§ Extracted data entries
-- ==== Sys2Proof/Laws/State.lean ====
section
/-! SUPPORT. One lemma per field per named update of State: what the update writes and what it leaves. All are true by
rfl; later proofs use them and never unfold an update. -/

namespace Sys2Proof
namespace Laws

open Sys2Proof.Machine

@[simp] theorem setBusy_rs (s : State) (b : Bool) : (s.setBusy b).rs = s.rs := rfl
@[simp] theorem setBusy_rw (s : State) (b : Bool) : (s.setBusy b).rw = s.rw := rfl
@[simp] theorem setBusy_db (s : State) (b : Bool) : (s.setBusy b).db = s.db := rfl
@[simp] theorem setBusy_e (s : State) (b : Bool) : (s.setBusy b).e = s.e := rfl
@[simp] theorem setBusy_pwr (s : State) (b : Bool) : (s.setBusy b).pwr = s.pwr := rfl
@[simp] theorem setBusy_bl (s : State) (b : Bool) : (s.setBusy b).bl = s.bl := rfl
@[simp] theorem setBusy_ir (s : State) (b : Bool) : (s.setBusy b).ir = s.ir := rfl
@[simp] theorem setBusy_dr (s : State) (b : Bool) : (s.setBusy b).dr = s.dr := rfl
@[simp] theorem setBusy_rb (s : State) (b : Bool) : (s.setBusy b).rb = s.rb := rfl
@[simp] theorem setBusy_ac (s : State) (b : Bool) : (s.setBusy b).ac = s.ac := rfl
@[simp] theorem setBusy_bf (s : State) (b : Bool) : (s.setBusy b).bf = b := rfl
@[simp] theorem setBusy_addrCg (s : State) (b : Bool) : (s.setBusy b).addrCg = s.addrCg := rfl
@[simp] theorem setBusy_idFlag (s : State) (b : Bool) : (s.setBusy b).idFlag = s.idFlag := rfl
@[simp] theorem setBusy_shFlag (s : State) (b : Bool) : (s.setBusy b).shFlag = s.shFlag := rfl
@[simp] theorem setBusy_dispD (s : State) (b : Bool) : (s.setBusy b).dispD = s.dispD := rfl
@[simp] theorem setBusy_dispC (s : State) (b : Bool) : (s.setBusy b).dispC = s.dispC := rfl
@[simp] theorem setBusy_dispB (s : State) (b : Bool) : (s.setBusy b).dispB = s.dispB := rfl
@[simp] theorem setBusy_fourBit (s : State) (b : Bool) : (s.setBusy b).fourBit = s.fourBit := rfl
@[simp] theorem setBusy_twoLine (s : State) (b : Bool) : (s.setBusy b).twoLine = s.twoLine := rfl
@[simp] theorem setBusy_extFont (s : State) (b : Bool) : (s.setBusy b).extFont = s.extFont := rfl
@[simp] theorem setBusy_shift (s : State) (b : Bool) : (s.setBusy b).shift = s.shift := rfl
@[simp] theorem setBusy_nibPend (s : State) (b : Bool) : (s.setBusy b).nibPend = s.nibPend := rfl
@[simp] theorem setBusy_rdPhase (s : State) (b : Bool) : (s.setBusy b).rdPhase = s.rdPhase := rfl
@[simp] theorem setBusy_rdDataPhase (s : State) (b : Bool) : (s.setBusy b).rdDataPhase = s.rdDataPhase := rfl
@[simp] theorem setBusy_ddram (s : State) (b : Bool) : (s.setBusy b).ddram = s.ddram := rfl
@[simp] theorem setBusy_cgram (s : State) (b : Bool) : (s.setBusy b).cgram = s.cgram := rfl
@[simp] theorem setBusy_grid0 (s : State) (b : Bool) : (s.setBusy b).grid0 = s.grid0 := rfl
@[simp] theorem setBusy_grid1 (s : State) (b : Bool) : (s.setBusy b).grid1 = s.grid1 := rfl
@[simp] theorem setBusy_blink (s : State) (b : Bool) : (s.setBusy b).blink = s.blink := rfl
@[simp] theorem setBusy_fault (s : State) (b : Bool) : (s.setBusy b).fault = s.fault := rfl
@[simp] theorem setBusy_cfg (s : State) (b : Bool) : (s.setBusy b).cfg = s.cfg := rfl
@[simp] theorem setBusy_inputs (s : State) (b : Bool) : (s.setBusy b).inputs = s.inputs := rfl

§ PROBLEM DETAILS
Extract exactly and only the lines above from the line containing "s.dr := rfl" through the line containing "s.grid0 := rfl", both end lines included.

§ PROBLEM SOLUTION
@[simp] theorem setBusy_dr (s : State) (b : Bool) : (s.setBusy b).dr = s.dr := rfl
@[simp] theorem setBusy_rb (s : State) (b : Bool) : (s.setBusy b).rb = s.rb := rfl
@[simp] theorem setBusy_ac (s : State) (b : Bool) : (s.setBusy b).ac = s.ac := rfl
@[simp] theorem setBusy_bf (s : State) (b : Bool) : (s.setBusy b).bf = b := rfl
@[simp] theorem setBusy_addrCg (s : State) (b : Bool) : (s.setBusy b).addrCg = s.addrCg := rfl
@[simp] theorem setBusy_idFlag (s : State) (b : Bool) : (s.setBusy b).idFlag = s.idFlag := rfl
@[simp] theorem setBusy_shFlag (s : State) (b : Bool) : (s.setBusy b).shFlag = s.shFlag := rfl
@[simp] theorem setBusy_dispD (s : State) (b : Bool) : (s.setBusy b).dispD = s.dispD := rfl
@[simp] theorem setBusy_dispC (s : State) (b : Bool) : (s.setBusy b).dispC = s.dispC := rfl
@[simp] theorem setBusy_dispB (s : State) (b : Bool) : (s.setBusy b).dispB = s.dispB := rfl
@[simp] theorem setBusy_fourBit (s : State) (b : Bool) : (s.setBusy b).fourBit = s.fourBit := rfl
@[simp] theorem setBusy_twoLine (s : State) (b : Bool) : (s.setBusy b).twoLine = s.twoLine := rfl
@[simp] theorem setBusy_extFont (s : State) (b : Bool) : (s.setBusy b).extFont = s.extFont := rfl
@[simp] theorem setBusy_shift (s : State) (b : Bool) : (s.setBusy b).shift = s.shift := rfl
@[simp] theorem setBusy_nibPend (s : State) (b : Bool) : (s.setBusy b).nibPend = s.nibPend := rfl
@[simp] theorem setBusy_rdPhase (s : State) (b : Bool) : (s.setBusy b).rdPhase = s.rdPhase := rfl
@[simp] theorem setBusy_rdDataPhase (s : State) (b : Bool) : (s.setBusy b).rdDataPhase = s.rdDataPhase := rfl
@[simp] theorem setBusy_ddram (s : State) (b : Bool) : (s.setBusy b).ddram = s.ddram := rfl
@[simp] theorem setBusy_cgram (s : State) (b : Bool) : (s.setBusy b).cgram = s.cgram := rfl
@[simp] theorem setBusy_grid0 (s : State) (b : Bool) : (s.setBusy b).grid0 = s.grid0 := rfl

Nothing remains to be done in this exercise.